Wawrzyszew is a residential neighbourhood consisting of the multifamily residential apartment buildings. In the central portion of the neighbourhood is located an urban park centred on the Brustman Ponds, two artificial ponds connected by a canal.

In Wawrzyszew are located two stations of the M1 line of the Warsaw Metro rapid transit underground system. They are Wawrzyszew, located at the intersection of Kasprowicza Street, Lindego Street, and Wolumen Street, and Młociny located at the intersection of Kasprowicza Street, Nocznickiego Street, and Zgrupowania AK "Kampinos" Street.

There are two Catholic churches, the Church of St. Mary Magdalene, and the Church of Mary the Mother of Entrustment. Both are located next to each other, at 64 Wólczyńska Street. Next to them, between Wólczyńska Street, Gotycka Street, and Kwitnąca Street, is located the Wawrzyszew Cemetery.

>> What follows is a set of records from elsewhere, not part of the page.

-- ==== Sys2Proof/Machine/RegMap.lean ====
section
/-!
DEFINITION. The register map (R550–R561 and the register tables of each chapter): for each block of
registers its address, its array dimensions and its fields, with access code, apply class, reset
value and the range of values that the field takes.  A field's reset value that depends on the unit,
the scale or the shares is 0 here and stands in `resetWord` (`Machine/Ops.lean`).
-/

namespace Sys2Proof.Machine


/-- Address of Unit header of unit `u` (R554, R65, R510, R555–R557); resets that depend on the unit stand in `hdrReset`. in PF0 BAR0 (R554, R561). -/
def Hdr.adr (u : Nat) : Nat := 0x0 + 0x100000 * u
def Hdr.unitNo : Fld := ⟨0x0, 0, 8, .ro, .na, 0, 0, 255⟩
def Hdr.device : Fld := ⟨0x0, 16, 16, .ro, .na, 16736, 0, 65535⟩
def Hdr.ifvMin : Fld := ⟨0x4, 0, 8, .ro, .na, 1, 0, 255⟩
def Hdr.ifvMax : Fld := ⟨0x4, 8, 8, .ro, .na, 2, 0, 255⟩
def Hdr.ifvReq : Fld := ⟨0x8, 0, 8, .rw, .s, 1, 0, 255⟩
def Hdr.ifvAct : Fld := ⟨0xC, 0, 8, .ro, .na, 1, 0, 255⟩
def Hdr.state : Fld := ⟨0x10, 0, 4, .ro, .na, 0, 0, 15⟩
def Hdr.cause : Fld := ⟨0x10, 8, 8, .ro, .na, 0, 0, 255⟩
def Hdr.ready : Fld := ⟨0x14, 0, 1, .ro, .na, 0, 0, 1⟩
def Hdr.expert : Fld := ⟨0x18, 0, 1, .rwl, .l, 0, 0, 1⟩
def Hdr.hold : Fld := ⟨0x18, 1, 1, .rwl, .l, 0, 0, 1⟩
def Hdr.resetB : Fld := ⟨0x18, 2, 1, .wo, .l, 0, 0, 1⟩
def Hdr.go : Fld := ⟨0x18, 3, 1, .wo, .l, 0, 0, 1⟩
def Hdr.momDetail : Fld := ⟨0x20, 0, 28, .ro, .na, 0, 0, 0xFFFFFFF⟩
def Hdr.momStamp : Fld := ⟨0x20, 28, 32, .ro, .na, 0, 0, 0xFFFFFFFF⟩
def Hdr.momEvent : Fld := ⟨0x20, 60, 4, .ro, .na, 15, 0, 15⟩
def Hdr.eventMap : Fld := ⟨0x28, 0, 15, .rwl, .l, 32767, 0, 32767⟩
def Hdr.blk : Block :=
  ⟨0x0, [(24, 0x100000)], 0x2C,
   [Hdr.unitNo, Hdr.device, Hdr.ifvMin, Hdr.ifvMax, Hdr.ifvReq, Hdr.ifvAct, Hdr.state, Hdr.cause,
    Hdr.ready, Hdr.expert, Hdr.hold, Hdr.resetB, Hdr.go, Hdr.momDetail, Hdr.momStamp,
    Hdr.momEvent, Hdr.eventMap]⟩

/-- Address of PWR_CMD in PF0 BAR0 (R492, R561). -/
def PwrCmd.adr : Nat := 0x1100
def PwrCmd.busy : Fld := ⟨0x0, 31, 1, .ro, .na, 0, 0, 1⟩
def PwrCmd.status : Fld := ⟨0x0, 16, 8, .ro, .na, 0, 0, 255⟩
def PwrCmd.target : Fld := ⟨0x0, 0, 2, .wo, .l, 0, 0, 3⟩
def PwrCmd.blk : Block :=
  ⟨0x1100, [], 0x4,
   [PwrCmd.busy, PwrCmd.status, PwrCmd.target]⟩

/-- Address of PWR_STATUS in PF0 BAR0 (R492, R561). -/
def PwrStatus.adr : Nat := 0x1104
def PwrStatus.state : Fld := ⟨0x0, 24, 4, .ro, .na, 0, 0, 15⟩
def PwrStatus.pending : Fld := ⟨0x0, 20, 2, .ro, .na, 0, 0, 3⟩
def PwrStatus.wakeTo : Fld := ⟨0x0, 18, 2, .ro, .na, 1, 0, 3⟩
def PwrStatus.wakeCause : Fld := ⟨0x0, 16, 2, .ro, .na, 0, 0, 3⟩
def PwrStatus.woke : Fld := ⟨0x0, 15, 1, .ro, .na, 0, 0, 1⟩
def PwrStatus.level : Fld := ⟨0x0, 0, 2, .ro, .na, 0, 0, 3⟩
def PwrStatus.blk : Block :=
  ⟨0x1104, [], 0x4,
   [PwrStatus.state, PwrStatus.pending, PwrStatus.wakeTo, PwrStatus.wakeCause, PwrStatus.woke,
    PwrStatus.level]⟩

/-- Address of PWR_CTRL in PF0 BAR0 (R492, R561). -/
def PwrCtrl.adr : Nat := 0x1108
def PwrCtrl.d3Bivouac : Fld := ⟨0x0, 0, 1, .rwl, .l, 0, 0, 1⟩
def PwrCtrl.blk : Block :=
  ⟨0x1108, [], 0x4,
   [PwrCtrl.d3Bivouac]⟩

/-- Address of PWR_GATE in PF0 BAR0 (R492, R561). -/
def PwrGate.adr : Nat := 0x110C
def PwrGate.idle : Fld := ⟨0x0, 0, 13, .rwl, .l, 256, 16, 4096⟩
def PwrGate.blk : Block :=
  ⟨0x110C, [], 0x4,
   [PwrGate.idle]⟩

/-- Address of PWR_SPREAD in PF0 BAR0 (R492, R561). -/
def PwrSpread.adr : Nat := 0x1110
def PwrSpread.depth : Fld := ⟨0x0, 16, 3, .rwl, .l, 5, 0, 5⟩
def PwrSpread.enable : Fld := ⟨0x0, 0, 10, .rwl, .l, 0, 0, 1023⟩
def PwrSpread.blk : Block :=
  ⟨0x1110, [], 0x4,
   [PwrSpread.depth, PwrSpread.enable]⟩

/-- Address of PWR_RETAIN in PF0 BAR0 (R492, R561). -/
def PwrRetain.adr : Nat := 0x1114
def PwrRetain.table : Fld := ⟨0x0, 0, 16, .rwl, .l, 0, 0, 65535⟩
def PwrRetain.cxe : Fld := ⟨0x0, 16, 16, .rwl, .l, 0, 0, 65535⟩
def PwrRetain.blk : Block :=
  ⟨0x1114, [], 0x4,
   [PwrRetain.table, PwrRetain.cxe]⟩

/-- Address of PWR_RET_LOST in PF0 BAR0 (R492, R561). -/
def PwrRetLost.adr : Nat := 0x1118
def PwrRetLost.table : Fld := ⟨0x0, 0, 16, .ro, .na, 0, 0, 65535⟩
def PwrRetLost.cxe : Fld := ⟨0x0, 16, 16, .ro, .na, 0, 0, 65535⟩
def PwrRetLost.blk : Block :=
  ⟨0x1118, [], 0x4,
   [PwrRetLost.table, PwrRetLost.cxe]⟩

/-- Address of PWR_ESTIMATE in PF0 BAR0 (R492, R561). -/
def PwrEstimate.adr : Nat := 0x111C
def PwrEstimate.milliwatts : Fld := ⟨0x0, 0, 12, .ro, .na, 1200, 0, 4095⟩
def PwrEstimate.blk : Block :=
  ⟨0x111C, [], 0x4,
   [PwrEstimate.milliwatts]⟩

/-- Address of PWR_WAKE[i] in PF0 BAR0 (R492, R561). -/
def PwrWake.adr (i : Nat) : Nat := 0x1120 + 0x8 * i
def PwrWake.enable : Fld := ⟨0x0, 31, 1, .rwl, .l, 0, 0, 1⟩
def PwrWake.edge : Fld := ⟨0x0, 30, 1, .rwl, .l, 0, 0, 1⟩
def PwrWake.hyst : Fld := ⟨0x0, 24, 3, .rwl, .l, 0, 0, 4⟩
def PwrWake.threshold : Fld := ⟨0x0, 0, 7, .rwl, .l, 50, 0, 100⟩
def PwrWake.debounce : Fld := ⟨0x4, 0, 16, .rwl, .l, 25, 0, 65535⟩
def PwrWake.blk : Block :=
  ⟨0x1120, [(2, 0x8)], 0x8,
   [PwrWake.enable, PwrWake.edge, PwrWake.hyst, PwrWake.threshold, PwrWake.debounce]⟩

/-- Address of SYS_LEAD in PF0 BAR0 (R536, R561). -/
def SysLead.adr : Nat := 0x1200
def SysLead.holder : Fld := ⟨0x0, 30, 2, .ro, .na, 0, 0, 3⟩
def SysLead.remain : Fld := ⟨0x0, 16, 14, .ro, .na, 0, 0, 16383⟩
def SysLead.lease : Fld := ⟨0x0, 0, 14, .ro, .na, 0, 0, 16383⟩
def SysLead.blk : Block :=
  ⟨0x1200, [], 0x4,
   [SysLead.holder, SysLead.remain, SysLead.lease]⟩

At 1 Goldoniego Street, is located the Bielany Cultural Center. At 53 Wolumen Street is located the Wolumen Marketplace.

== Location and administrative boundaries ==
Wawrzyszew is a neighbourhood, and an area of the City Information System, located in the city of Warsaw, Poland, within the central southeastern portion of the district of Bielany. To the north its border is determined by Kasprowicza Street; to the east, by Oczapowskiego Street, and Reymonta Street; to the south, by Wólczyńska Street, Kwitnąca Streer, and Gotycka Street; and to the west, by Nocznickiego Street. It borders Wrzeciono to the north, Old Bielany to the east, Chomiczówka to the south, and Radiowo, and Huta to the west.